One Perfect Day is available for purchase at Amazon.com.


Comments

  • [1] Jake Loves from nj June 05, 2007 - 11:11AM

    US weddings may be excessive but weddings in lots of third world countries, like India, Asia etc. cost even more -- in real dollars. MUCH more.

    Curious to hear response.


  • [2] Jim Lang from nj June 05, 2007 - 11:16AM

    Didn't know what the wedding was until the moment I was making a promise in front of all the people I care most about -- it's a promise made in front of all the people you care most about! Not many of those...


  • [3] Roger Witherspoon from teaneck, nj June 05, 2007 - 11:32AM

    The wedding is for two people. All others are observers.

    I'm 58 and for the last 12 years have been a single parent raising 2 daughters: a 25 year old now married in Virginia and a 20-year-old senior at Florida State.

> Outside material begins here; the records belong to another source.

/-- Settles O37: one turn of each opcode gives the bytes of its elements at O.inst, and running it writes no others. -/
theorem instancesWriteOnlyTheirOutput : Obligations.InstancesWriteOnlyTheirOutput := by
  intro s u d t n a w hd ht hmem o len
  refine ⟨?vfloat, ?vint, ?copy, ?fill, ?vreduce⟩
  case vfloat =>
    intro hrun hu ha
    rw [exec_mem_eq (exec_vfloat s hd ht (by decide)) hu]
    exact runInstance_outside hrun hmem (vfloatInst_within hmem) ha
  case vint =>
    intro hrun hu ha
    rw [exec_mem_eq (exec_vint s hd ht (by decide)) hu]
    exact runInstance_outside hrun hmem (vintInst_within hmem) ha
  case copy =>
    intro hrun hform hraw hu ha
    rw [exec_mem_eq (exec_copy s hd ht (by decide)) hu]
    exact runInstance_outside hrun hmem (copyInst_within hmem hform hraw) ha
  case fill =>
    intro hrun hwhole hu ha
    rw [exec_mem_eq (exec_fill s hd ht (by decide)) hu]
    exact runInstance_outside hrun hmem (fillInst_within hmem hwhole) ha
  case vreduce =>
    intro hrun hu ha
    rw [exec_mem_eq (exec_vreduce s hd ht (by decide)) hu]
    exact runInstance_outside hrun hmem (vreduceInst_within hmem) ha

end Sys2Proof.Machine
end

section
/-! SUPPORT. What one turn of each compute and move opcode gives with its output in memory (R248 to R254). -/

namespace Sys2Proof.Machine

/-! ## Numbers and words -/

/-- An integer read as a value and rounded to an integer is itself. -/
@[simp] theorem Num.toInt_ofInt (i : Int) : (Num.ofInt i).toInt = i := by
  have hexact : scaleRound .even (decide (i < 0)) i.natAbs 0 = i.natAbs := by simp [scaleRound]
  simp only [Num.ofInt, Num.toInt, hexact, decide_eq_true_eq]
  split <;> omega

theorem leNat_leBytes {n v : Nat} (h : v < 256 ^ n) : leNat (leBytes n v) = v := by
  induction n generalizing v with
  | zero => simp [leBytes, leNat, Nat.lt_one_iff.mp h]
  | succ n ih =>
    have hrest : v / 256 < 256 ^ n := Nat.div_lt_of_lt_mul (by rwa [pow_succ'] at h)
    rw [leBytes, leNat, ih hrest, BitVec.toNat_ofNat]
    exact Nat.mod_add_div v 256

/-! ## MATMUL (R248) -/

section
variable {s : State} {d t k : Nat} {w : List Byte} {ea eb eo : Elem}

/-- Row `r` of an output: 64 dot products on row `r` of A, on top of what stands there where MATMUL accumulates. -/
def dotRow (s : State) (d t : Nat) (w : List Byte) (k : Nat) (ea eo : Elem) (ra cb : List (List Num)) (r : Nat) : List Num :=
  (List.range 64).map (fun j => dotOf ea eo (wbSat w (opO w).fmt)
    (if mmAcc w then (eo.read (memFrom s d t (placeOf w (opO w) k + r * mmPitchO w)) j).norm else .zero) (List.zip (ra.getD r []) (cb.getD j [])))

/-- The bytes of row `r` and their place. -/
def dotRowOut (s : State) (d t : Nat) (w : List Byte) (k : Nat) (ea eo : Elem) (ra cb : List (List Num)) (r : Nat) : Nat × List Byte :=
  (placeOf w (opO w) k + r * mmPitchO w,
    (eo.bytes ⟨.even, wbSat w (opO w).fmt, wbWrap w, true, ea.isInt⟩ (dotRow s d t w k ea eo ra cb r)).1)

theorem matmulInst_of_lines {ra cb : List (List Num)} (ha : elemOf (opA w).fmt = some ea) (hb : elemOf (opB w).fmt = some eb)
    (ho : elemOf (opO w).fmt = some eo) (hmem : (opO w).target = 0) (hra : rowsA s d t w k ea = some ra) (hcb : colsB s d t w k eb = some cb) :
    matmulInst d t s w k = { writes := (List.range 64).map (dotRowOut s d t w k ea eo ra cb) } := by
  have hrow : ∀ r ∈ List.range 64, ((List.range 64).map (dotRow s d t w k ea eo ra cb)).getD r [] = dotRow s d t w k ea eo ra cb r := by
    intro r hr
    simp [List.mem_range.mp hr]
  simp only [matmulInst, ha, hb, ho, hra, hcb, if_pos hmem]
  exact congrArg (fun l : List (Nat × List Byte) => ({ writes := l } : InstOut))
    (List.map_congr_left fun r hr => by rw [dotRowOut, ← hrow r hr]; rfl)

end

/-! ## Vector operations (R250, R251) -/

section
variable {s : State} {d t k : Nat} {w : List Byte} {ea eb eo : Elem} (hmem : (opO w).target = 0)
include hmem

theorem outTo_memory (bytes : List Byte) (flags : Nat) : outTo w k bytes flags = { writes := [(placeOf w (opO w) k, bytes)], flags := flags } :=
  if_pos hmem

    In February, I and a woman I have been dating flew to Las Vegas the week after Valentines and got married. We thought about having a wedding here but decided the marriage is for us -- not the kids, not the friends, not the relatives.

    So we went away to spend a week with each other -- away from family obligations, work, computers, emails, and phones.

    The wedding was in a small chapel, with Renaissance music provided by Cerdorian, a NYC choral group. Elvis was not invited.

    Neither of us are gamblers, but Las Vegas is an interesting environmental region. We toured Yucca Mountain, the proposed nuclear repository, drove through the Valley of Fire and other interesting desert habitats. We returned to the hubub of the working world refreshed and married.


  • [4] Jennifer Hickey from Manhattan, New York June 05, 2007 - 11:36AM

    I feel pressured to get married because family and society do not seem to view a relationship as "real." Like you're not an "adult" until you're married.


  • [5] RGnyc from Queens June 05, 2007 - 11:37AM

    I am planning a wedding and was told off the bat from both sides of the parents that it would be 500+.

    See I'm Indian and this is apparently common. I went to a wedding in India 2 years ago that was 1500 people.

    I find that obscene. I want it to be small and tasteful and not extravagant and gawdy and I haven't had any side of the family agree. It's important to me that my friends and family be there but the wedding circus is not my thing.

    I keep getting the "We are Indian and this how it's done" line thrown at me and frankly I'm sick of it. I'm trying to convince my fiance to simply elope and force everyone to deal with it but I know our parents would be heartbroken.

    HELP!!!!


  • [6] John from Manhattan June 07, 2007 - 09:44AM

    I am getting married in three weeks and my finace and I have been planning the wedding slowly and deliberately for about 1 year. We purposely thought about what the wedding meant to us from the start and kept that in mind from day one. We have included only those things that mean something to us and support the idea that the wedding is for us to express our love and devotion in front of our community of people we care about. We also kept it quite small so that those who witnessed it are truly those that we can include in our lives and be supported by.

    The ironic thing is that in order to really have the wedding you want one must most strongly rely on your own individual strength in the face of pressures from outside. We have been lucky that the pressures were rather mild, but we have constructed the wedding that most ties us to our community and families precisely by being strong-willed individuals that do not bow to family pressure!